Problem requirements: Check every line below for the string "BitVec". Copy the ones that have it.

BEGIN Data shown

-- ==== Sys2Proof/Laws/Memory.lean ====
section
/-! SUPPORT. Process memory: every operation keeps the canonical form, and a read after a write. -/

namespace Sys2Proof.Machine

/-! ## The canonical form -/

theorem Memory.above_mono {lo hi : Nat} (h : lo ≤ hi) : ∀ m : Memory, Memory.above hi m = true → Memory.above lo m = true
  | [], _ => rfl
  | (k, b) :: rest, w => by
    simp only [Memory.above, Bool.and_eq_true, decide_eq_true_eq] at w ⊢
    exact ⟨⟨Nat.le_trans h w.1.1, w.1.2⟩, w.2⟩

theorem Memory.write_above (a : Nat) (b : Byte) :
    ∀ (m : Memory) (lo : Nat), lo ≤ a → Memory.above lo m = true → Memory.above lo (Memory.write m a b) = true
  | [], lo, h, _ => by
    unfold Memory.write
    split
    · rfl
    · next hb => simp [Memory.above, h, hb]
  | (k, c) :: rest, lo, h, w => by
    simp only [Memory.above, Bool.and_eq_true, decide_eq_true_eq, bne_iff_ne] at w
    unfold Memory.write
    split
    · next lt =>
      split
      · simp [Memory.above, w.1.1, w.1.2, w.2]
      · next hb => simp [Memory.above, h, hb, w.1.2, w.2, Nat.succ_le_of_lt lt]
    · next ge =>
      split
      · next eq =>
        subst eq
        split
        · exact Memory.above_mono (by omega) rest w.2
        · next hb => simp [Memory.above, h, hb, w.2]
      · next ne =>
        have := Memory.write_above a b rest (k + 1) (by omega) w.2
        simp [Memory.above, w.1.1, w.1.2, this]

/-- A write keeps the canonical form. -/
theorem Memory.write_wf (m : Memory) (a : Nat) (b : Byte) (w : m.wf = true) : (m.write a b).wf = true :=
  Memory.write_above a b m 0 (Nat.zero_le a) w

theorem writeByte_wf (st : Straps) (m : Memory) (a : Nat) (b : Byte) (w : m.wf = true) :
    (writeByte st m a b).wf = true := by
  unfold writeByte
  split
  · exact Memory.write_wf m _ b w
  · exact w

theorem writeLanes_eq (st : Straps) (m : Memory) (w : Nat) (be : BitVec 4) (d : Word) :
    writeLanes st m w be d =
      let m0 := if enabled be 0 then writeByte st m (w + 0) (lane d 0) else m
      let m1 := if enabled be 1 then writeByte st m0 (w + 1) (lane d 1) else m0
      let m2 := if enabled be 2 then writeByte st m1 (w + 2) (lane d 2) else m1
      if enabled be 3 then writeByte st m2 (w + 3) (lane d 3) else m2 := rfl

/-- A write of lanes keeps the canonical form. -/
theorem writeLanes_wf (st : Straps) (m : Memory) (w : Nat) (be : BitVec 4) (d : Word) (h : m.wf = true) :
    (writeLanes st m w be d).wf = true := by
  have step (m : Memory) (k : Nat) (h : m.wf = true) :
      (if enabled be k then writeByte st m (w + k) (lane d k) else m).wf = true := by
    split
    · exact writeByte_wf st m _ _ h
    · exact h
  rw [writeLanes_eq]
  exact step _ 3 (step _ 2 (step _ 1 (step _ 0 h)))

/-! ## A read after a write -/

theorem Memory.read_below : ∀ (m : Memory) (lo a : Nat), a < lo → Memory.above lo m = true → m.read a = Config.memoryFill
  | [], _, _, _, _ => rfl
  | (k, b) :: rest, lo, a, h, w => by
    simp only [Memory.above, Bool.and_eq_true, decide_eq_true_eq] at w
    have : k ≠ a := by omega
    simp only [Memory.read, if_neg this]
    exact Memory.read_below rest (k + 1) a (by omega) w.2

theorem Memory.read_write_above (a : Nat) (b : Byte) (x : Nat) :
    ∀ (m : Memory) (lo : Nat), Memory.above lo m = true → (m.write a b).read x = if x = a then b else m.read x
  | [], lo, _ => by
    unfold Memory.write
    split
    · next hb => by_cases hx : x = a <;> simp [Memory.read, hx, hb]
    · by_cases hx : x = a
      · simp [Memory.read, hx]
      · simp [Memory.read, hx, Ne.symm hx]
  | (k, c) :: rest, lo, w => by
    simp only [Memory.above, Bool.and_eq_true, decide_eq_true_eq] at w
    unfold Memory.write
    split
    · next lt =>
      split
      · next hb =>
        by_cases hx : x = a
        · subst hx
          have hk : k ≠ x := by omega
          simp only [if_true, Memory.read, if_neg hk, hb]
          exact Memory.read_below rest (k + 1) x (by omega) w.2
        · simp [hx]
      · by_cases hx : x = a
        · simp [Memory.read, hx]
        · simp [Memory.read, hx, Ne.symm hx]
    · next ge =>
      split
      · next eq =>
        subst eq
        split
        · next hb =>
          by_cases hx : x = a
          · subst hx
            simp only [if_true, hb]
            exact Memory.read_below rest (x + 1) x (by omega) w.2
          · simp [Memory.read, hx, Ne.symm hx]
        · by_cases hx : x = a
          · simp [Memory.read, hx]
          · simp [Memory.read, hx, Ne.symm hx]
      · next ne =>
        have ih := Memory.read_write_above a b x rest (k + 1) w.2
        simp only [Memory.read]
        by_cases hk : k = x
        · subst hk
          have : ¬ k = a := fun e => ne e.symm
          simp [this]
        · simp only [if_neg hk]; exact ih

/-- A byte read after a write: the written one at its place, the old one elsewhere. -/
theorem Memory.read_write (m : Memory) (w : m.wf = true) (a : Nat) (b : Byte) (x : Nat) :
    (m.write a b).read x = if x = a then b else m.read x :=
  Memory.read_write_above a b x m 0 w

/-- The same through the memory port, for addresses below the memory size (R4). -/
theorem memoryByte_writeByte (st : Straps) (m : Memory) (h : m.wf = true) (n a x : Nat) (b : Byte)
    (ha : a < memorySize st) (hx : x < memorySize st) :
    memoryByte st (writeByte st m a b) n x = if x = a then b else memoryByte st m n x := by
  simp only [memoryByte, writeByte, memoryPlace, if_pos ha, if_pos hx]
  exact Memory.read_write m h a b x

/-- A byte read after a write of lanes at an address below the memory size (R4). -/
theorem memoryByte_writeLanes (st : Straps) (m : Memory) (h : m.wf = true) (n w x : Nat) (be : BitVec 4) (d : Word)
    (hw : w + 3 < memorySize st) (hx : x < memorySize st) :
    memoryByte st (writeLanes st m w be d) n x =
      if w ≤ x ∧ x < w + 4 ∧ enabled be (x - w) = true then lane d (x - w) else memoryByte st m n x := by
  have one (m : Memory) (h : m.wf = true) (k : Nat) (hk : k < 4) :
      memoryByte st (if enabled be k then writeByte st m (w + k) (lane d k) else m) n x =
        if x = w + k ∧ enabled be k = true then lane d k else memoryByte st m n x := by
    by_cases e : enabled be k = true
    · rw [if_pos e, memoryByte_writeByte st m h n (w + k) x (lane d k) (by omega) hx]
      simp [e]
    · rw [if_neg e]; simp [e]
  have keep (m : Memory) (k : Nat) (h : m.wf = true) :
      (if enabled be k then writeByte st m (w + k) (lane d k) else m).wf = true := by
    split
    · exact writeByte_wf st m _ _ h
    · exact h
  rw [writeLanes_eq]
  simp only
  rw [one _ (keep _ 2 (keep _ 1 (keep _ 0 h))) 3 (by omega), one _ (keep _ 1 (keep _ 0 h)) 2 (by omega),
    one _ (keep _ 0 h) 1 (by omega), one _ h 0 (by omega)]
  by_cases r : w ≤ x ∧ x < w + 4
  · have : x = w + 0 ∨ x = w + 1 ∨ x = w + 2 ∨ x = w + 3 := by omega
    rcases this with e | e | e | e <;> subst e <;> simp
  · have h0 : ¬ x = w + 0 := by omega
    have h1 : ¬ x = w + 1 := by omega
    have h2 : ¬ x = w + 2 := by omega
    have h3 : ¬ x = w + 3 := by omega
    have : ¬ (w ≤ x ∧ x < w + 4 ∧ enabled be (x - w) = true) := fun c => r ⟨c.1, c.2.1⟩
    rw [if_neg this]
    simp only [Nat.add_zero] at h0
    simp [h0, h1, h2, h3]

/-- The first mebibyte is memory whatever the MS straps (R1). -/
theorem memorySize_ge (st : Straps) : 2 ^ 20 ≤ memorySize st :=
  Nat.pow_le_pow_right (by omega) (by omega)

/-- The control area lies in the first mebibyte (Table 1-1). -/
theorem controlBase_le (st : Straps) : controlBase st ≤ 0xC0000 := by
  unfold controlBase
  have := st.ca.isLt
  omega

end Sys2Proof.Machine
end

END Data shown

Finished task:
theorem writeLanes_eq (st : Straps) (m : Memory) (w : Nat) (be : BitVec 4) (d : Word) :
theorem writeLanes_wf (st : Straps) (m : Memory) (w : Nat) (be : BitVec 4) (d : Word) (h : m.wf = true) :
theorem memoryByte_writeLanes (st : Straps) (m : Memory) (h : m.wf = true) (n w x : Nat) (be : BitVec 4) (d : Word)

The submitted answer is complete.